The University of Texas has taken a hard look at its past during the past two months.
It all started when KXAN learned about the story of William Stewart Simkins and the research of Thomas Russell, thanks to one of my sources in Austin.
Russell had uncovered the University of Texas had let thousands of students live in a dormitory named Simkins Hall for more than 50 years, without so much as telling them that Simkins was an admitted KKK member. Russell alleged UT officials brushed off Simkins’ past as a “colorful,” and said when he tried to confront University officials, they brushed him off too.
But Russell had published a new paper about Simkins’ past. I called him up and asked him to do a satellite interview from Denver, Colo., where he is currently a professor. Ironically, I am a reporter in the same town now.
Russell had stronger words to say in his interview than he did in his paper.
“It’s simply not appropriate for the University of Texas administrators to continue to honor a Klansman by keeping his name on a dormitory,” Russell told me.
So I called up UT’s Public Affairs office and started asking questions about Simkins Hall.

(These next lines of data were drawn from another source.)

-- ==== Sys2Proof/Machine/Dispatch.lean ====
section
/-! DEFINITION. One arm per constructor of Instr, each one call of the meaning of its instruction. -/

namespace Sys2Proof.Machine

def exec (i : Instr) (s : State) : Host.Outcome State Fault Refusal :=
  match i with
  | .jrnz e => Sys2Proof.Machine.execJrnz e s
  | .jrnc e => Sys2Proof.Machine.execJrnc e s
  | .jrz e => Sys2Proof.Machine.execJrz e s
  | .jrc e => Sys2Proof.Machine.execJrc e s
  | .call abc => Sys2Proof.Machine.execCall abc s
  | .jp abc => Sys2Proof.Machine.execJp abc s
  | .jrr b rr ee => Sys2Proof.Machine.execJrr b rr ee s
  | .jrs b rr ee => Sys2Proof.Machine.execJrs b rr ee s
  | .res b rr => Sys2Proof.Machine.execRes b rr s
  | .set b rr => Sys2Proof.Machine.execSet b rr s
  | .incReg r => Sys2Proof.Machine.execIncReg r s
  | .ldAReg r => Sys2Proof.Machine.execLdAReg r s
  | .decReg r => Sys2Proof.Machine.execDecReg r s
  | .ldRegA r => Sys2Proof.Machine.execLdRegA r s
  | .ldiDir rr nn => Sys2Proof.Machine.execLdiDir rr nn s
  | .comA => Sys2Proof.Machine.execComA s
  | .reti => Sys2Proof.Machine.execReti s
  | .stop => Sys2Proof.Machine.execStop s
  | .rlcA => Sys2Proof.Machine.execRlcA s
  | .ret => Sys2Proof.Machine.execRet s
  | .wait => Sys2Proof.Machine.execWait s
  | .ldAInd ptr => Sys2Proof.Machine.execLdAInd ptr s
  | .ldiA nn => Sys2Proof.Machine.execLdiA nn s
  | .ldADir rr => Sys2Proof.Machine.execLdADir rr s
  | .cpAInd ptr => Sys2Proof.Machine.execCpAInd ptr s
  | .cpiA nn => Sys2Proof.Machine.execCpiA nn s
  | .cpADir rr => Sys2Proof.Machine.execCpADir rr s
  | .addAInd ptr => Sys2Proof.Machine.execAddAInd ptr s
  | .addiA nn => Sys2Proof.Machine.execAddiA nn s
  | .addADir rr => Sys2Proof.Machine.execAddADir rr s
  | .incInd ptr => Sys2Proof.Machine.execIncInd ptr s
  | .incDir rr => Sys2Proof.Machine.execIncDir rr s
  | .ldIndA ptr => Sys2Proof.Machine.execLdIndA ptr s
  | .ldDirA rr => Sys2Proof.Machine.execLdDirA rr s
  | .andAInd ptr => Sys2Proof.Machine.execAndAInd ptr s
  | .andiA nn => Sys2Proof.Machine.execAndiA nn s
  | .andADir rr => Sys2Proof.Machine.execAndADir rr s
  | .subAInd ptr => Sys2Proof.Machine.execSubAInd ptr s
  | .subiA nn => Sys2Proof.Machine.execSubiA nn s
  | .subADir rr => Sys2Proof.Machine.execSubADir rr s
  | .decInd ptr => Sys2Proof.Machine.execDecInd ptr s
  | .decDir rr => Sys2Proof.Machine.execDecDir rr s
  | .illegal05 => Sys2Proof.Machine.execIllegal05 s
  | .illegal25 => Sys2Proof.Machine.execIllegal25 s
  | .illegal45 => Sys2Proof.Machine.execIllegal45 s
  | .illegal65 => Sys2Proof.Machine.execIllegal65 s
  | .illegal85 => Sys2Proof.Machine.execIllegal85 s
  | .illegalA5 => Sys2Proof.Machine.execIllegalA5 s
  | .illegalC5 => Sys2Proof.Machine.execIllegalC5 s
  | .illegalE5 => Sys2Proof.Machine.execIllegalE5 s
  | .illegal77 => Sys2Proof.Machine.execIllegal77 s
  | .illegal97 => Sys2Proof.Machine.execIllegal97 s
  | .illegalF7 => Sys2Proof.Machine.execIllegalF7 s
  | .illegal8D => Sys2Proof.Machine.execIllegal8D s
  | .nop => Sys2Proof.Machine.execNop s
  | .clrA => Sys2Proof.Machine.execClrA s
  | .clrDir rr => Sys2Proof.Machine.execClrDir rr s
  | .slaA => Sys2Proof.Machine.execSlaA s
  | .incA => Sys2Proof.Machine.execIncA s
  | .decA => Sys2Proof.Machine.execDecA s
  | .ldAA => Sys2Proof.Machine.execLdAA s
  | .addAA => Sys2Proof.Machine.execAddAA s
  | .addAX => Sys2Proof.Machine.execAddAX s
  | .addAY => Sys2Proof.Machine.execAddAY s
  | .addAV => Sys2Proof.Machine.execAddAV s
  | .addAW => Sys2Proof.Machine.execAddAW s
  | .andAA => Sys2Proof.Machine.execAndAA s
  | .andAX => Sys2Proof.Machine.execAndAX s
  | .andAY => Sys2Proof.Machine.execAndAY s
  | .andAV => Sys2Proof.Machine.execAndAV s
  | .andAW => Sys2Proof.Machine.execAndAW s
  | .cpAA => Sys2Proof.Machine.execCpAA s
  | .cpAX => Sys2Proof.Machine.execCpAX s
  | .cpAY => Sys2Proof.Machine.execCpAY s
  | .cpAV => Sys2Proof.Machine.execCpAV s
  | .cpAW => Sys2Proof.Machine.execCpAW s
  | .subAA => Sys2Proof.Machine.execSubAA s
  | .subAX => Sys2Proof.Machine.execSubAX s
  | .subAY => Sys2Proof.Machine.execSubAY s
  | .subAV => Sys2Proof.Machine.execSubAV s
  | .subAW => Sys2Proof.Machine.execSubAW s
  | .resA b => Sys2Proof.Machine.execResA b s
  | .setA b => Sys2Proof.Machine.execSetA b s
  | .ldiX nn => Sys2Proof.Machine.execLdiX nn s
  | .clrX => Sys2Proof.Machine.execClrX s
  | .ldiY nn => Sys2Proof.Machine.execLdiY nn s
  | .clrY => Sys2Proof.Machine.execClrY s
  | .ldiV nn => Sys2Proof.Machine.execLdiV nn s
  | .clrV => Sys2Proof.Machine.execClrV s
  | .ldiW nn => Sys2Proof.Machine.execLdiW nn s
  | .clrW => Sys2Proof.Machine.execClrW s

end Sys2Proof.Machine
end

They provided me an interview with Dr. Gregory Vincent, UT’s Vice President of Diversity and Community Engagement. Vincent and his staff were very cordial, but he would not commit to renaming the dorm. He also said the dorm would come down at some point in the future and it would be a moot issue.
But after my interview, I still had questions. I wrote back, asking harder about why the University would continue to keep Simkins name on the dorm.
I got this response.
“Simkins’ affiliation with the Klan is deplorable and offensive, that is true,” said the division’s Associate Director of Communications Leslie Blair. “And although he was not memorialized with his name on a building until 1954, The University of Texas has since moved on.”
She also added this…
“To rename the building would set a huge precedent—one that could end up costing a great deal of money and time,” Blair said. “We feel that a better use of our time and money would be to continue to recruit and to provide programs that support more students, faculty, and staff from populations underrepresented at the University and to further a climate of inclusiveness and cultural diversity that looks to the future instead of dwelling on the past.”
Those comments, I believe, started a firestorm of online comments on KXAN’s web story. U.S. News and World Report, Huffington Post, even the Wall Street Journal picked up on the story.
About two weeks later, UT’s president asked Vincent and his staff to reconsider the name change and form a committee to study the issue.
Today, after the 21-member panel made its recommendation, Powers announced he will ask the UT Board of Regents to rename Simkins Hall.
It wasn’t just my story. It was a lot of stories putting pressure on UT to change. And it looks like it may happen.
http://www.utexas.edu/news/2010/07/09/simkins_residence_hall/
William Stewart Simkins was an admitted KKK member.
It took just more than two months. But this is a story I have followed ever since I left Austin.